Given data
-- ==== Sys2Proof/Laws/Events.lean ====
section
/-! SUPPORT. What an event, an interrupt, a Logbook record, and a counted access to memory can change
(R413, R416, R428, R436 to R438, R497): each operation once, as the fields that it may touch. -/
namespace Sys2Proof.Machine

/-! ### Interrupts, events and records -/

/-- Registers, partitions, the Logbook, outputs and interrupt tables may differ; nothing else does. -/
def State.byEvents (s t : State) : Prop :=
  t = { s with regs := t.regs, parts := t.parts, rel := t.rel, out := t.out, msixTab := t.msixTab }

theorem State.byEvents.refl (s : State) : s.byEvents s := rfl

theorem State.byEvents.trans {s t u : State} (h : s.byEvents t) (k : t.byEvents u) : s.byEvents u := by
  unfold State.byEvents at *
  rw [h] at k
  exact k

theorem State.wr_byEvents (s : State) (r : Reg) (b i j : Nat) (v : Word) : s.byEvents (s.wr r b i j v) := rfl
theorem State.setFld_byEvents (s : State) (r : Reg) (b i j hi lo v : Nat) : s.byEvents (s.setFld r b i j hi lo v) := rfl
theorem State.orReg_byEvents (s : State) (r : Reg) (b i j v : Nat) : s.byEvents (s.orReg r b i j v) := rfl
theorem State.countFld_byEvents (s : State) (r : Reg) (b i j hi lo k : Nat) : s.byEvents (s.countFld r b i j hi lo k) := rfl
theorem State.setPart_byEvents (s : State) (p : Nat) (x : Part) : s.byEvents (s.setPart p x) := rfl
theorem State.onPart_byEvents (s : State) (p : Nat) (f : Part → Part) : s.byEvents (s.onPart p f) := rfl
theorem State.onRel_byEvents (s : State) (f : Reliab → Reliab) : s.byEvents (s.onRel f) := rfl
theorem State.emit_byEvents (s : State) (o : Out) : s.byEvents (s.emit o) := rfl
theorem State.msixWr_byEvents (s : State) (fn : Master) (off : Nat) (v : Word) : s.byEvents (s.msixWr fn off v) := rfl

theorem State.sendMsix_byEvents (s : State) (fn : Master) (v : Nat) : s.byEvents (s.sendMsix fn v) := by
  simp only [State.sendMsix]
  split
  · exact s.msixWr_byEvents ..
  · exact s.emit_byEvents _

theorem State.requestVector_byEvents (s : State) (p v : Nat) : s.byEvents (s.requestVector p v) := by
  simp only [State.requestVector]
  split
  · exact s.setPart_byEvents ..
  · split
    · exact s.sendMsix_byEvents ..
    · exact (s.setPart_byEvents ..).trans (State.sendMsix_byEvents ..)

theorem State.setCause_byEvents (s : State) (p cause : Nat) : s.byEvents (s.setCause p cause) := by
  simp only [State.setCause]
  split
  · exact s.orReg_byEvents ..
  · exact (s.orReg_byEvents ..).trans (State.requestVector_byEvents ..)

theorem State.raise_byEvents (s : State) (p cause unit tag value : Nat) : s.byEvents (s.raise p cause unit tag value) := by
  simp only [State.raise]
  split
  · split
    · exact ((s.setCause_byEvents ..).trans (State.countFld_byEvents ..)).trans (State.setCause_byEvents ..)
    · exact (s.setCause_byEvents ..).trans (State.countFld_byEvents ..)
  · exact (s.onPart_byEvents ..).trans (State.setCause_byEvents ..)

theorem State.offerBmc_byEvents (s : State) (q : LogRec) : s.byEvents (s.offerBmc q) := by
  simp only [State.offerBmc]
  split
  · exact s.onRel_byEvents _
  · exact s.countFld_byEvents ..

/-- A record goes into the ring, to the BMC's queue and to its partition; nothing else changes. -/
theorem State.log_byEvents (s : State) (r : LogRec) : s.byEvents (s.log r) := by
  have fresh : ∀ r : LogRec, s.byEvents (let t := (s.onRel (fun x =>
      { x with ring := tabPut x.ring (x.seq % 4096) (some r), seq := x.seq + 1 })).offerBmc r
    if r.part < 8 then (t.orReg .logRd 0 r.part 0 0x80000000).raise r.part 11 0 r.tag r.seq else t) := by
    intro r
    have h := (s.onRel_byEvents (fun x => { x with ring := tabPut x.ring (x.seq % 4096) (some r), seq := x.seq + 1 })).trans
      (State.offerBmc_byEvents _ r)
    simp only
    split
    · exact (h.trans (State.orReg_byEvents ..)).trans (State.raise_byEvents ..)
    · exact h
  simp only [State.log]
  split
  · split
    · exact s.onRel_byEvents _
    · exact fresh { r with mtime := s.now, seq := s.rel.seq % 2 ^ 32, temp := s.unitTemp r.kind r.unit, mv := s.unitMv r.kind r.unit }
  · exact fresh { r with mtime := s.now, seq := s.rel.seq % 2 ^ 32, temp := s.unitTemp r.kind r.unit, mv := s.unitMv r.kind r.unit }

theorem State.byEvents.mem_eq {s t : State} (h : s.byEvents t) : t.mem = s.mem := by rw [h]
theorem State.byEvents.cores_eq {s t : State} (h : s.byEvents t) : t.cores = s.cores := by rw [h]
theorem State.byEvents.fabric_eq {s t : State} (h : s.byEvents t) : t.fabric = s.fabric := by rw [h]
theorem State.byEvents.fuses_eq {s t : State} (h : s.byEvents t) : t.fuses = s.fuses := by rw [h]
theorem State.byEvents.flash_eq {s t : State} (h : s.byEvents t) : t.flash = s.flash := by rw [h]
theorem State.byEvents.power_eq {s t : State} (h : s.byEvents t) : t.power = s.power := by rw [h]
theorem State.byEvents.pins_eq {s t : State} (h : s.byEvents t) : t.pins = s.pins := by rw [h]
theorem State.byEvents.grade_eq {s t : State} (h : s.byEvents t) : t.grade = s.grade := by rw [h]
theorem State.byEvents.clockHalt_eq {s t : State} (h : s.byEvents t) : t.clockHalt = s.clockHalt := by rw [h]
theorem State.byEvents.votes_eq {s t : State} (h : s.byEvents t) : t.votes = s.votes := by rw [h]
theorem State.byEvents.pending_eq {s t : State} (h : s.byEvents t) : t.pending = s.pending := by rw [h]

/-! ### The newest record (R413, R416) -/

theorem State.newest_onRel (s : State) (f : Reliab → Reliab) (hr : (f s.rel).ring = s.rel.ring) (hq : (f s.rel).seq = s.rel.seq) :
    (s.onRel f).newest = s.newest := by
  simp only [State.newest, State.onRel, hr, hq]

/-- After a record is written or merged, the newest record is of its class, kind and place. -/
theorem State.log_newest (s : State) (r : LogRec) : ∃ w, (s.log r).newest = some w ∧ w.cls = r.cls ∧ w.kind = r.kind ∧ w.unit = r.unit ∧
    w.sub = r.sub ∧ w.addr = r.addr := by
  have keep : ∀ (t : State) (p cause unit tag value : Nat), (t.raise p cause unit tag value).rel = t.rel := by
    intro t p cause unit tag value
    have hm : ∀ (t : State) (fn : Master) (v : Nat), (t.sendMsix fn v).rel = t.rel := by
      intro t fn v; simp only [State.sendMsix]; split <;> rfl
    have hv : ∀ (t : State) (p v : Nat), (t.requestVector p v).rel = t.rel := by
      intro t p v; simp only [State.requestVector]; split
      · rfl
      · split
        · exact hm ..
        · rw [hm]; rfl
    have hc : ∀ (t : State) (p c : Nat), (t.setCause p c).rel = t.rel := by
      intro t p c; simp only [State.setCause]; split
      · rfl
      · simp only [hv]; rfl
    simp only [State.raise]
    split
    · split
      · simp only [hc]; show ((t.setCause p cause).countFld .helmEvqStatus 0 p 0 31 16 1).rel = _; exact hc t p cause
      · exact hc t p cause
    · simp only [hc]; rfl
  have bmc : ∀ (t : State) (q : LogRec), (t.offerBmc q).rel.ring = t.rel.ring ∧ (t.offerBmc q).rel.seq = t.rel.seq := by
    intro t q; simp only [State.offerBmc]; split <;> exact ⟨rfl, rfl⟩
  have fresh : ∀ r : LogRec, (let t := (s.onRel (fun x =>
      { x with ring := tabPut x.ring (x.seq % 4096) (some r), seq := x.seq + 1 })).offerBmc r
    if r.part < 8 then (t.orReg .logRd 0 r.part 0 0x80000000).raise r.part 11 0 r.tag r.seq else t).newest = some r := by
    intro r
    have hb := bmc (s.onRel (fun x => { x with ring := tabPut x.ring (x.seq % 4096) (some r), seq := x.seq + 1 })) r
    have h : ∀ t : State, t.rel.ring = tabPut s.rel.ring (s.rel.seq % 4096) (some r) → t.rel.seq = s.rel.seq + 1 → t.newest = some r := by
      intro t h1 h2
      simp only [State.newest, h1, h2, Nat.succ_ne_zero, if_false, Nat.add_sub_cancel, tabFind_put_same]
    simp only
    split
    · refine h _ ?_ ?_
      · rw [keep]; exact hb.1
      · rw [keep]; exact hb.2
    · exact h _ hb.1 hb.2
  simp only [State.log]
  split
  · next w hw =>
    split
    · next hsame =>
      simp only [Bool.and_eq_true, LogRec.sameAs, beq_iff_eq] at hsame
      obtain ⟨⟨⟨⟨⟨⟨h1, h2⟩, h3⟩, h4⟩, h5⟩, -⟩, -⟩ := hsame
      refine ⟨{ w with repeats := Nat.min (w.repeats + 1 + r.repeats) 0xFFFFFFFF }, ?_, h1, h2, h3, h4, h5⟩
      have hs : s.rel.seq ≠ 0 := fun h => by simp [State.newest, h] at hw
      simp only [State.newest, State.onRel, hs, if_false, tabFind_put_same]
    · exact ⟨_, fresh { r with mtime := s.now, seq := s.rel.seq % 2 ^ 32, temp := s.unitTemp r.kind r.unit, mv := s.unitMv r.kind r.unit }, rfl, rfl, rfl, rfl, rfl⟩
  · exact ⟨_, fresh { r with mtime := s.now, seq := s.rel.seq % 2 ^ 32, temp := s.unitTemp r.kind r.unit, mv := s.unitMv r.kind r.unit }, rfl, rfl, rfl, rfl, rfl⟩

/-! ### Memory with its counters (R497) -/

/-- A change of memory that is counted leaves the memory that it makes, and everything else but counters. -/
theorem State.memDo_same (s : State) (w : Who) (f : Mem → Mem) : ({ s with mem := f s.mem } : State).sameButCounters (s.memDo w f) :=
  (State.hubEvent_same _ _ _ _).trans (State.hubEvent_same _ _ _ _)

@[simp] theorem State.memDo_mem (s : State) (w : Who) (f : Mem → Mem) : (s.memDo w f).mem = f s.mem := (s.memDo_same w f).mem_eq
@[simp] theorem State.memDo_cores (s : State) (w : Who) (f : Mem → Mem) : (s.memDo w f).cores = s.cores := (s.memDo_same w f).cores_eq
@[simp] theorem State.memDo_parts (s : State) (w : Who) (f : Mem → Mem) : (s.memDo w f).parts = s.parts := (s.memDo_same w f).parts_eq
@[simp] theorem State.memDo_fabric (s : State) (w : Who) (f : Mem → Mem) : (s.memDo w f).fabric = s.fabric := (s.memDo_same w f).fabric_eq

end Sys2Proof.Machine
end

What to work on
When a line in the data holds the word "fresh", show that line.

Expected output
  have fresh : ∀ r : LogRec, s.byEvents (let t := (s.onRel (fun x =>
    · exact fresh { r with mtime := s.now, seq := s.rel.seq % 2 ^ 32, temp := s.unitTemp r.kind r.unit, mv := s.unitMv r.kind r.unit }
  · exact fresh { r with mtime := s.now, seq := s.rel.seq % 2 ^ 32, temp := s.unitTemp r.kind r.unit, mv := s.unitMv r.kind r.unit }
  have fresh : ∀ r : LogRec, (let t := (s.onRel (fun x =>
    · exact ⟨_, fresh { r with mtime := s.now, seq := s.rel.seq % 2 ^ 32, temp := s.unitTemp r.kind r.unit, mv := s.unitMv r.kind r.unit }, rfl, rfl, rfl, rfl, rfl⟩
  · exact ⟨_, fresh { r with mtime := s.now, seq := s.rel.seq % 2 ^ 32, temp := s.unitTemp r.kind r.unit, mv := s.unitMv r.kind r.unit }, rfl, rfl, rfl, rfl, rfl⟩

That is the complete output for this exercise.